The siblings saw an industry ripe for change. At the time, India’s biggest brokerages were operating with technology from the early 2000s or older, and users were paying high commissions for trading platforms that were clunky and cluttered, according to Kamath. “We wanted to be more Google-like than Yahoo-like,’’ he said.


Zerodha’s Kite app.

Photographer: Karen Dias/Bloomberg

It took time for Zerodha’s offering to catch on, but the firm’s growth over the past few years has been striking. Its active-user count has jumped more than 14-fold since 2016, leapfrogging at least 10 of the nation’s largest brokerages, including blue-chip names like ICICI Securities Ltd. and HDFC Securities Ltd., according to data compiled by the National Stock Exchange of India.


Zerodha said it handled about 10 percent of the country’s stock trades in the 12 months ended March, a period when the benchmark index jumped 17 percent and many Indians shifted into equities from cash after the government ban on high-value currency bills altered saving habits.

Read a QuickTake explainer on India’s canceled banknotes here.

“Their portal is very user-friendly,’’ said Manoj Khandelwal, 27, a marketing professional in the northern commercial hub of Gurgaon who has been using Zerodha’s mobile app to invest his personal savings. “I have tried various other options, but there were always hassles.’’

Stock trades are free for Zerodha users who hold their shares for longer than a day. The firm makes money from fees on futures, options and intraday equity transactions, which cost a maximum 20 rupees. At ICICI Securities, similar longer-than-a-day stock investments can attract minimum fees of 35 rupees, while the regular commission is 25 rupees or higher for intraday orders.


Nithin Kamath.

Photographer: Karen Dias/Bloomberg

Zerodha’s discount strategy is proving lucrative. Revenue climbed to 4.5 billion rupees in 2018 from 2 billion rupees a year earlier, while profits more than doubled to 2 billion rupees during the same period.


Kamath says he now sits atop a family fortune of at least 5 billion rupees, excluding his stake in Zerodha. The closely held company has no venture backing, but Kamath is considering an eventual initial public offering. If Zerodha were to command valuation multiples in line with its listed peers, it would be worth about 35 billion rupees, according to data compiled by Bloomberg. Kamath and his family own almost all of the company.

Zerodha’s continued success is far from guaranteed. Full-service Indian brokerages have already cut fees to stay competitive and are likely to keep doing so to defend their market share, HDFC Securities analysts wrote in a March report.
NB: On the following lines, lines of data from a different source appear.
/-- ACK_TURNAROUND: 144 µs after the acknowledged frame end both lanes stop; a frame of the other lane that has ended by then keeps its verdict, one
that has not is lost (R217, R266, R267). -/
def execAckTurnaround (s : State) : Out :=
  ok (match s.link.pendingAck with
    | none => s
    | some a =>
      match s.reachTime (a.frameEnd + 4608) with
      | none => s
      | some t => whenDo (t.radio.use == .receive) t (t.beginTx (t.ackOnAir a) (max t.linearNow (a.frameEnd + 4608))))

/-- ACK_END: no ACK is pending, and the lanes restart; until the turnaround that follows is over no other transmission starts (R218, R246, R265,
R901). -/
def execAckEnd (s : State) : Out :=
  ok (match s.radio.use with
    | .transmit t =>
      whenDo (t.kind == .ack) s
        ({ s with link.pendingAck := none, link.evAcks := s.link.evAcks + 1, radio.quietUntil := t.downTime + 1280 }.endTx.pulse 13)
    | _ => s)

/-- SYNTH_UNLOCK: a transmission is cut and its ramp-down begins, or both lanes abandon their frames (R228, R236, R240, R901). A CAL job goes on to its end, and the radio
relocks within it (DESIGN CHOICE, assumption 57). -/
def State.synthUnlock (s : State) : State :=
  let s1 := s.setLeaf .radioSynthUnlock
  match s.radio.use with
  | .transmit t =>
    let s2 := { s1 with radio.use := .relocking, radio.lastTx := some t, radio.antUntil := min s.radio.antUntil (s.linearNow + 384) }
    match t.kind with
    | .job n => ({ s2 with link.evSent := s2.link.evSent + 1 }.setJob n { s2.job n with stamp := s.now }).finishJob n resRfAbort
    | .ack => { s2 with link.pendingAck := none, link.evAcks := s2.link.evAcks + 1 }
    | .relay => { s2 with link.evRelays := s2.link.evRelays + 1 }
    | .beacon => { s2 with link.evSent := s2.link.evSent + 1 }
  | .receive =>
    let s2 := (s1.abandonFrame .a).abandonFrame .b
    let off (s : State) (l : Lane) : State := s.setLane l { s.lane l with stage := .off, rssi := 0x80, resume := (s.lane l).stage != .off }
    off (off { s2 with radio.use := .relocking } .a) .b
  | _ => s1

def execSynthUnlock (s : State) : Out := ok (whenDo s.radio.synthOn s s.synthUnlock)

/-- SYNTH_RELOCK (R228). -/
def execSynthRelock (s : State) : Out :=
  ok (whenDo (s.radio.use == .relocking) s ({ s with radio.use := .receive }.applyLanes true))

/-- LK_CANCEL at the delivering transfer (R242, R286). -/
def State.cancelJob (s : State) (n : Fin 16) : State :=
  let j := s.job n
  if s.link.hostRange n then s
  else match j.state with
  | .queued => s.finishJob n resCancelled
  | .armed => s.finishJob n resCancelled
  | .active =>
    match j.kind with
    | some .tx => if j.phase = .backoff then s.finishJob n resCancelled else s.setJob n { j with cancelled := true }
    | some .rx => s.endReceiving n resCancelled
    | some .listen => s.endReceiving n resDone
    | some .relay =>
      let mine := s.link.relays.filter fun c => c.lane == j.lane
      let s1 := { s with
        link.relays := s.link.relays.filter fun c => c.lane != j.lane
        link.dropRelay := mine.foldl (fun k _ => satInc k) s.link.dropRelay }
      (s1.setLane j.lane { s1.lane j.lane with policy := none }).finishJob n resDone
    | _ => s
  | _ => s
And then there’s the deep-pocketed newcomer. Paytm, an Indian payments giant backed by Alibaba Group Holding Ltd., announced this month that it won regulatory approval to open an online brokerage. The tech-savvy startup, which has changed how millions of Indians transfer money, is perhaps the biggest challenge to Zerodha’s rise.


’Nithin for President’ t-shirt hangs from a chair in the office.

Photographer: Karen Dias/Bloomberg

The fight for dominance will hinge in large part on which firm can attract customers with no previous capital markets experience. While India has more than 1.3 billion people, the estimated portion that invests directly in stocks via NSE is a relatively tiny 15 million.


Kamath is confident he can win over the stragglers.

“What traditional broking firms have not done well is to introduce markets to the masses,” he said. “We are the only firm that is adding new people to the ecosystem.”